Il nostro modo di viaggiare

Cambio di passo, uscita dal tunnel, ripartenza... chiamatelo come volete. Ma un fatto è certo: l'autunno dopo una estate di ripresa del movimento turistico, ha portato una ventata di iniziative, nuove idee, nuove destinazioni, nuova voglia di muoversi, scoprire, divertirsi. Lo testimoniano i dati dell'indagine svolta nella nostra comunità a fine estate dal centro studi del Tci. E quello che in questa ricerca balza all'occhio evidente, tra tanti dati incoraggianti, è la voglia di natura, di paesaggio, di luoghi non affollati, di relax. Stiamo uscendo da un lungo periodo straniante e per tanti anche ansiogeno causato da questa pandemia. Ma la sensazione, grazie alle azioni fatte e per contenerla, alle attenzioni prestate e alle autolimitazioni che ci siamo imposti, è che finalmente possiamo ritornare a guardarci intorno senza troppe paure e a godere della bellezza che ci circonda. 

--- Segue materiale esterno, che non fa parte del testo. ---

-- ==== Sys2Proof/Machine/Dispatch.lean ====
section
/-! DEFINITION. Which meaning each command has: one arm per constructor, one direct call per arm. -/

namespace Sys2Proof.Machine
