/-- Between `s` and `t` an entry of queue `q` has completed: COMP counts it, a driver queue's record is in its ring, a beat queue's tally is on
its way (R354, R359). -/
def State.entryEnded (s t : State) (q x st bytes : Nat) : Prop :=
  let h := s.qget q F.xpt.Q_STAT_CQ_HEAD % 2 ^ s.qget q F.xpt.Q_CTRL_CQ_LOG2
  let record := placeAt 0 0 32 (descOpId x) + placeAt 4 0 8 st + placeAt 4 8 8 (descOpcode x) + placeAt 4 16 12 q + placeAt 8 0 32 bytes
    + placeAt 0xC 0 32 (Store.get 0 s.xpt.seqs q)
  t.qget q F.xpt.Q_COMP_COMP = (s.qget q F.xpt.Q_COMP_COMP + 1) % 2 ^ 32 ∧
  (q < 4094 → t.qget q F.xpt.Q_STAT_CQ_HEAD = (h + 1) % 2 ^ s.qget q F.xpt.Q_CTRL_CQ_LOG2 % 2 ^ 12 ∧
    ∃ u, Only (.xpt :: eventParts) s u ∧
      Only [.regs, .xpt] (u.devWrite (s.qAgent q) (s.qget q F.xpt.Q_CQ_BASE_ADDR + 16 * h) (leBytes 16 record)).1 t) ∧
  (4094 ≤ q → st = 0 → t.agate.notices = s.agate.notices ++ (if descTallyEn x then [⟨q - 4094, descTally x, 1, srcCode 6 (q - 4094)⟩] else []))

/-- A record of queue `q` would be written at once. -/
def State.recordRoom (s : State) (q : Nat) : Prop := s.xcqRoom q = true ∧ ∀ r ∈ s.xpt.records, r.queue ≠ q

/-- A run of the device range can be read by an agent (R260, R267). -/
def State.canRead (s : State) (who : Agent) (a n : Nat) : Prop :=
  s.rangeCheck who false a n = none ∧ s.badUnit (unitStarts a n) = none

/-- Entry `e` is the only one of its connection at work, and no message of the connection is. -/
def State.aloneOn (s : State) (e : XEntry) : Prop :=
  (∀ y ∈ s.xpt.tracks, y.conn ≠ XD.conn e.desc) ∧
  ∀ y ∈ s.xpt.entries, (XD.conn y.desc = XD.conn e.desc ∨ y.serial = e.serial) → y = e

/-- A received packet of a type passes every check of R348: frame `f` carries the header `h` for connection `conn`, whose context is `c`, and
the plaintext `data`. -/
def State.packetIn (s : State) (f : Frame) (type conn c h : Nat) (data : List Byte) : Prop :=
  ∃ g, s.camernFrame f = some g ∧ h = leNat (g.payload.take 48) ∧ PH.type h = type ∧ s.enabled pgXpt = true ∧ g.clean = true ∧
    g.payload.length = 64 + (if type = 2 ∨ type = 5 ∨ 8 ≤ type then 0 else PH.plen h) ∧ reservedSet 48 h (packetFields type) = false ∧
    (if type = 6 then (s.xpt.live.filter fun e => match e.2 with | some (id, _) => id == PH.msg h % 2 ^ 16 | none => false).map (·.1) = [conn] ∧
        PH.version h = 1
      else PH.conn h = conn ∧ PH.inc h = cget c CX.incarnation ∧
        if cget c CX.state = 3 then PH.version h = 1 else PH.version h = cget c CX.negVersion) ∧
    s.ctxOf conn = some c ∧ cget c CX.state ≠ 0 ∧ (∀ m ∈ s.xpt.missed, m.conn ≠ conn) ∧ PH.keyGen h = cget c CX.keyGen ∧
    replayed c (PH.psn h) = false ∧ openPacket c h (g.payload.drop 48) = some data

/-- Message `h` of connection `conn` is new to the responder, which takes it: inside the message window, not ended, in shape, a tracker free
(R360, steps 1 to 4). -/
def State.newMessage (u : State) (conn h : Nat) : Prop :=
  let floor := (PH.floor h + 2 ^ 16 - u.cof conn CX.rxBase % 2 ^ 16) % 2 ^ 16
  let k := (PH.msg h + 2 ^ 32 - u.cof conn CX.rxBase) % 2 ^ 32
  (floor = 0 ∨ 2 ^ 15 ≤ floor) ∧ k < 32 ∧ bitAt (u.cof conn CX.rxFail) k = false ∧ bitAt (u.cof conn CX.rxDone) k = false ∧
  u.track conn (PH.msg h) false = none ∧ (u.xpt.tracks.filter (!·.req)).length < 16384 ∧ u.misshapen conn h none = false

/-- The responder's tracker of a message as its first packet makes it (R360). -/
def State.trackerOf (u : State) (conn h : Nat) : Track :=
  { conn := conn, msg := PH.msg h, req := false, send := PH.type h == 2, len := PH.len h
    addr := fieldAt (Store.get 0 u.xpt.wins (PH.win h)) 8 0 52 + PH.winOff h
    win := PH.win h, winGen := PH.winGen h, winOff := PH.winOff h
    bump := if PH.bump h then some (PH.bumpDie h, PH.tally h) else none }

/-- The bytes of every memory are those of another state. -/
def SameBytes (v t : State) : Prop := t.shelf = v.shelf ∧ t.tiers = v.tiers ∧ t.hostMem = v.hostMem

/-- A window command of a requester is taken up now. -/
def State.winReady (s : State) (r : Requester) : Prop := s.reaches r pgWin 0x040 = true ∧ s.xpt.winCmd = none

/-- Between `s` and `t` the servo has taken an update with error `e` (R166): its integral, the clamped correction, the run of good updates, the
state, and LOCK_GAINED or LOCK_LOST. -/
def State.servoTook (s t : State) (e : Int) : Prop :=
  let i : Int := s.tbase.integral - s.fget pgServo F.servo.SERVO_GAIN_KI * e
  let near := e.natAbs ≤ s.fget pgServo F.servo.SERVO_CTRL_LOCK_NS
  let old := s.fget pgServo F.servo.SERVO_STAT_STATE
  let st := if near ∧ (min 8 (s.tbase.good + 1) = 8 ∨ old = 1) then 1 else 0
  t.tbase.integral = i ∧ t.freqAdj = max (-51200000) (min 51200000 (i - s.fget pgServo F.servo.SERVO_GAIN_KP * e)) ∧
  t.fget pgServo F.servo.LAST_ERROR_ERROR = unsignedOf 32 e ∧ t.tbase.good = (if near then min 8 (s.tbase.good + 1) else 0) ∧
  t.fget pgServo F.servo.SERVO_STAT_STATE = st ∧ (old ≠ 1 → st = 1 → bitAt (t.fget pgServo F.com.EVT_STAT) 9 = true) ∧
  (old = 1 → st ≠ 1 → bitAt (t.fget pgServo F.com.EVT_STAT) 10 = true)

/-- Every stream but stream `st` of die `d` is what it was. -/
def StreamOnly (d st : Nat) (s t : State) : Prop := ∀ e j, j < 64 → ¬ (e = d ∧ j = st) → t.stream e j = s.stream e j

Ed è proprio alla bellezza che è dedicata la storia di copertina di questo numero di Touring. Lo scrittore Paolo Cognetti anticipa quello che sarà uno dei temi trattati nella prossima guida verde del Tci dedicata a Milano e i suoi testi si accompagnano egregiamente al reportage fotografico di Lorenzo De Simone dedicato alla città. E paradossalmente è proprio Milano, considerata è vero bella da Stendhal, amata anche da Hemingway e persino dall'occupante generale Radetzky ma «così poco italiana, con la sua cattedrale gotica, la galleria liberty, il teatro dell'opera e a borsa degli affari...» che diventa ancora una volta nella sua storia, la locomotiva della ripartenza, il simbolo della ripresa, la bandiera verde del via libera. I segnali ci sono tutti, il successo degli eventi legati al design, alla moda, l'apertura di tanti nuovi hotel, tra cui il nostro palazzo Touring. E il ritorno dei turisti, visitatori, italiani a che dall'estero. 

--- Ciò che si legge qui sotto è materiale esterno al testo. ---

-- ==== Sys2Proof/Certificates/Slice0/Obligations.lean ====
section
/-! DEFINITION. The statements for the provers. `Runs c s post` says that the command is carried out in state `s` and that `post` holds of
the next state; `Only` and `RegsOnly` are the frames (Safety.lean). -/

open Sys2Proof Sys2Proof.Machine

def Obligations.PageIndex : Prop :=
  (∀ (p : Page) (o : Nat), p.present = true → o < 0x1000 → pageAt (p.base + o) = some p) ∧
  (∀ (a : Nat) (p : Page), pageAt a = some p → p.present = true ∧ p.base ≤ a ∧ a < p.base + 0x1000)

def Obligations.AccessesTurnedAway : Prop :=
  (∀ (r : Requester) (a : BitVec 26) (s : State), pageAt a.toNat = none → ¬ (0x3000000 ≤ a.toNat ∧ a.toNat < 0x3008100) →
    Store.get none s.hub.held r.key = none →
    Runs (.unassignedAccess r a false) s (fun t => t.out = s.out ++ [Out.read a.toNat [0, 0, 0, 0]] ∧ Only [.out, .hub] s t) ∧
    Runs (.unassignedAccess r a true) s (fun t => t.fget pgHst (F.com.EVT_CNT 7) = min 0xFFFFFFFF (s.fget pgHst (F.com.EVT_CNT 7) + 1) ∧
      Only [.regs, .hub] s t ∧ RegsOnly [(F.com.EVT_CNT 7).key pgHst] s t)) ∧
  (∀ (r : Requester) (a : BitVec 26) (n : Nat) (s : State), aligned a.toNat n = false → Store.get none s.hub.held r.key = none →
    Runs (.unsupportedAccess r a n) s fun t => t.fget pgHst (F.com.EVT_CNT 7) = min 0xFFFFFFFF (s.fget pgHst (F.com.EVT_CNT 7) + 1) ∧
      Only [.regs, .hub] s t ∧ RegsOnly [(F.com.EVT_CNT 7).key pgHst] s t) ∧
  (∀ (r : Requester) (a : BitVec 26) (n b v : Nat) (p : Page) (s : State), aligned a.toNat n = false →
    Store.get none s.hub.held r.key = some (b, v) → pageAt b = some p → p ≠ pgHst →
    Runs (.unsupportedAccess r a n) s fun t => Store.get none t.hub.held r.key = none ∧
      t.fget p (F.com.EVT_CNT 7) = min 0xFFFFFFFF (s.fget p (F.com.EVT_CNT 7) + 1) ∧ Only [.regs, .hub] s t ∧
      RegsOnly [(F.com.EVT_CNT 7).key p, (F.com.EVT_CNT 7).key pgHst] s t) ∧
  (∀ (r : Requester) (p : Page) (o : Nat) (a : BitVec 26) (s : State), p.present = true → s.isolated p = true → o < 0x1000 → o % 4 = 0 →
    a.toNat = p.base + o → Store.get none s.hub.held r.key = none →
    Runs (.isolatedPageAccess r a true) s (fun t =>
      t.fget pgHst (F.com.EVT_CNT 7) = min 0xFFFFFFFF (s.fget pgHst (F.com.EVT_CNT 7) + 1) ∧ Only [.regs, .hub] s t ∧
      RegsOnly [(F.com.EVT_CNT 7).key pgHst] s t) ∧
    (o = 0 → Runs (.isolatedPageAccess r a false) s fun t => ∃ rev < 256, t.out = s.out ++
      [Out.read a.toNat (leBytes 4 (p.ty.code * 2 ^ 20 + 2 ^ 16 + rev * 2 ^ 8 + p.inst % 2 ^ 8))] ∧ Only [.out, .hub] s t) ∧
    (o ≠ 0 → o ≠ 4 → o ≠ 0xC →
      Runs (.isolatedPageAccess r a false) s fun t => t.out = s.out ++ [Out.read a.toNat [0, 0, 0, 0]] ∧ Only [.out, .hub] s t))

def Obligations.SplitAccesses : Prop :=
  (∀ (r : Requester) (a : BitVec 26) (s : State), a.toNat = (Page.mk .tim 0).base + 0x40 → s.reaches r ⟨.tim, 0⟩ 0x40 = true →
    Store.get none s.hub.captured r.key = none →
    Runs (.splitLowRead r a false) s fun t => t.out = s.out ++ [Out.read a.toNat (leBytes 4 (s.time.toNat % 2 ^ 32))] ∧
      Store.get none t.hub.captured r.key = some (a.toNat, s.time.toNat / 2 ^ 32) ∧ Only [.out, .hub] s t) ∧
  (∀ (r : Requester) (a : BitVec 26) (b v : Nat) (s : State), a.toNat = b + 4 → b % 8 = 0 → s.refuses a.toNat = none →
    Store.get none s.hub.captured r.key = some (b, v) → Store.get none s.hub.held r.key = none →
    Runs (.splitLowRead r a false) s fun t => t.out = s.out ++ [Out.read a.toNat (leBytes 4 v)] ∧
      Store.get none t.hub.captured r.key = none ∧ Only [.out, .hub] s t) ∧
  (∀ (r : Requester) (n : Fin 8) (a : BitVec 26) (lo : BitVec 32) (s : State), a.toNat = (pgGl n.val).base + 0x58 →
    s.reaches r (pgGl n.val) 0x58 = true →
    Runs (.splitLowWrite r a lo) s fun t => Store.get none t.hub.held r.key = some (a.toNat, lo.toNat) ∧ Only [.hub] s t) ∧
  (∀ (r : Requester) (n : Fin 8) (a : BitVec 26) (lo hi : BitVec 32) (s : State), a.toNat = (pgGl n.val).base + 0x5C →
    Store.get none s.hub.held r.key = some ((pgGl n.val).base + 0x58, lo.toNat) →
    s.isolated (pgGl n.val) = false → s.resetting (pgGl n.val) = false →
    Runs (.registerWrite r a false (hi.setWidth 64)) s fun t =>
      t.fget (pgGl n.val) F.gl.GL_BASE_TIME_TIME = lo.toNat + 2 ^ 32 * hi.toNat ∧ Store.get none t.hub.held r.key = none ∧
      Only [.regs, .hub] s t ∧ RegsOnly [F.gl.GL_BASE_TIME_TIME.key (pgGl n.val)] s t) ∧
  (∀ (r : Requester) (n : Fin 8) (a : BitVec 26) (v : BitVec 64) (s : State), a.toNat = (pgGl n.val).base + 0x58 →
    s.reaches r (pgGl n.val) 0x58 = true →
    Runs (.registerWrite r a true v) s fun t => t.fget (pgGl n.val) F.gl.GL_BASE_TIME_TIME = v.toNat ∧
      Only [.regs, .hub] s t ∧ RegsOnly [F.gl.GL_BASE_TIME_TIME.key (pgGl n.val)] s t) ∧
  (∀ (r : Requester) (a : BitVec 26) (b v : Nat) (p : Page) (s : State), aligned a.toNat 8 = true → s.refuses a.toNat = none →
    Store.get none s.hub.held r.key = some (b, v) → pageAt b = some p →
    Runs (.splitLowRead r a true) s fun t => Store.get none t.hub.held r.key = none ∧
      t.fget p (F.com.EVT_CNT 7) = min 0xFFFFFFFF (s.fget p (F.com.EVT_CNT 7) + 1) ∧ Only [.regs, .out, .hub] s t ∧
      RegsOnly [(F.com.EVT_CNT 7).key p] s t)

def Obligations.RegisterWrites : Prop :=
  (∀ (r : Requester) (p : Page) (a : BitVec 26) (v : BitVec 32) (s : State), a.toNat = p.base + 0x14 → s.reaches r p 0x14 = true →
    s.fget p F.com.EVT_STAT &&& (2 ^ 32 - 1 - v.toNat) = 0 →
    Runs (.registerWrite r a false (v.setWidth 64)) s fun t => t.fget p F.com.EVT_MASK = v.toNat ∧ Only [.regs, .hub] s t ∧
      RegsOnly [F.com.EVT_MASK.key p] s t) ∧
  (∀ (r : Requester) (a : BitVec 26) (v : BitVec 64) (s : State), a.toNat = pgThr.base + 0x800 → s.reaches r pgThr 0x800 = true →
    v.toNat < 2 ^ 52 → s.fon pgThr F.com.ENABLED = false →
    Runs (.registerWrite r a true v) s fun t => t.fget pgThr F.thr.THR_RING_BASE_ADDR = v.toNat ∧ Only [.regs, .hub] s t ∧
      RegsOnly [F.thr.THR_RING_BASE_ADDR.key pgThr] s t) ∧
  (∀ (r : Requester) (a : BitVec 26) (v : BitVec 64) (s : State), a.toNat = pgThr.base + 0x800 → s.reaches r pgThr 0x800 = true →
    v.toNat < 2 ^ 52 → s.fon pgThr F.com.ENABLED = true → v.toNat ≠ s.fget pgThr F.thr.THR_RING_BASE_ADDR →
    Runs (.registerWrite r a true v) s fun t => t.fget pgThr F.thr.THR_RING_BASE_ADDR = s.fget pgThr F.thr.THR_RING_BASE_ADDR ∧
      bitAt (t.fget pgThr F.com.EVT_STAT) 2 = true ∧
      t.fget pgThr (F.com.EVT_CNT 7) = min 0xFFFFFFFF (s.fget pgThr (F.com.EVT_CNT 7) + 1) ∧
      (s.fon pgThr F.com.CAUSE_VALID = false → t.fon pgThr F.com.CAUSE_VALID = true ∧ t.fget pgThr F.com.CAUSE_FIRST_BIT = 2 ∧
        t.fon pgThr F.com.CAUSE_FORCED = false ∧ t.fget pgThr F.com.CAUSE_DETAIL = 0x800) ∧ Only eventParts s t) ∧
  (∀ (r : Requester) (a : BitVec 26) (v : BitVec 64) (s : State), a.toNat = pgThr.base + 0x800 → s.reaches r pgThr 0x800 = true →
    2 ^ 52 ≤ v.toNat →
    Runs (.registerWrite r a true v) s fun t => t.fget pgThr F.thr.THR_RING_BASE_ADDR = s.fget pgThr F.thr.THR_RING_BASE_ADDR ∧
      bitAt (t.fget pgThr F.com.EVT_STAT) 0 = true ∧
      t.fget pgThr (F.com.EVT_CNT 7) = min 0xFFFFFFFF (s.fget pgThr (F.com.EVT_CNT 7) + 1) ∧ Only eventParts s t) ∧
  (∀ (r : Requester) (p : Page) (a : BitVec 26) (w : BitVec 32) (s : State), p.present = true → a.toNat = p.base + 8 →
    s.heldLow r a.toNat = none → w.toNat % 4 = 1 →
    exec (.registerWrite r a false (w.setWidth 64)) s = exec (.enable r p w) s)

Inutile ripetere che siamo ancora in una fase in cui prevale il cosiddetto turismo di prossimità, vista la difficoltà di recarsi all'estero. Ma, come sostiene il presidente Franco Iseppi nel suo editoriale di ottobre, questo turismo di prossimità, in attesa di un completo ritorno alla normalità, sta comunque dando i suoi frutti: dalla centralità dei beni culturali e delle città d'arte, e alle solide offerte del mare, montagna, laghi e cammini, nella scelta delle destinazioni scelte si è allargato l'orizzonte a comprendere i beni enogastronomici, le feste di tradizione, gli eventi, le Capitali della Cultura...

E sempre a proposito di bellezza segnalo uno spettacolare reportage fotografico dedicato alla meraviglia delle grotte italiane e in particolare a quelle che si trovano in Friuli Venezia Giulia: migliaia di caverne, voragini, abissi si aprono sotto l'altopiano del Carso al confine con la Slovenia. Una passione che l'autore, Carlos Solito, condivide con il fondatore del Tci, Luigi Vittorio Bertarelli, che fu anche lui instancabile anche come speleologo.

Ferdinando Scianna da Bagheria, Sicilia occidentale, e da mancato ingegnere ha risalito nel tempo l'Italia e la carriera scelta da adolescente fino a diventare uno dei più grandi fotografi, il primo italiano a essere accettato nell'esclusivo club dell'agenzia Magnum fondata da Robert Capa e Henri Cartier-Bresson. Intervistato dalla nostra Barbara Gallucci su questo numero, il maestro dell'obiettivo, ma anche giornalista, artista (e perché no, filosofo) fa il punto su una passione che lo ha portato a testimoniare con le sue immagini prima il complicato e affascinante universo della sua Sicilia, poi il resto del mondo. 

Chi invece ama visceralmente la sua città, Cagliari e dimostra di conoscerne e apprezzarne ogni angolo e scorcio, nonostante la sua giovane età è Matteo Porru, già affermato scrittore e vincitore a meno di 20 anni del premio Campiello Giovani. Insieme con lui  Gabriella Saba è andata in giro per le piazze, lei vicoli, le spiagge del capoluogo sardo, e ha raccontato su Touring i luoghi che lo hanno stimolato, appassionato e soprattutto ispirato nella sua breve ma già brillante carriera di scrittore.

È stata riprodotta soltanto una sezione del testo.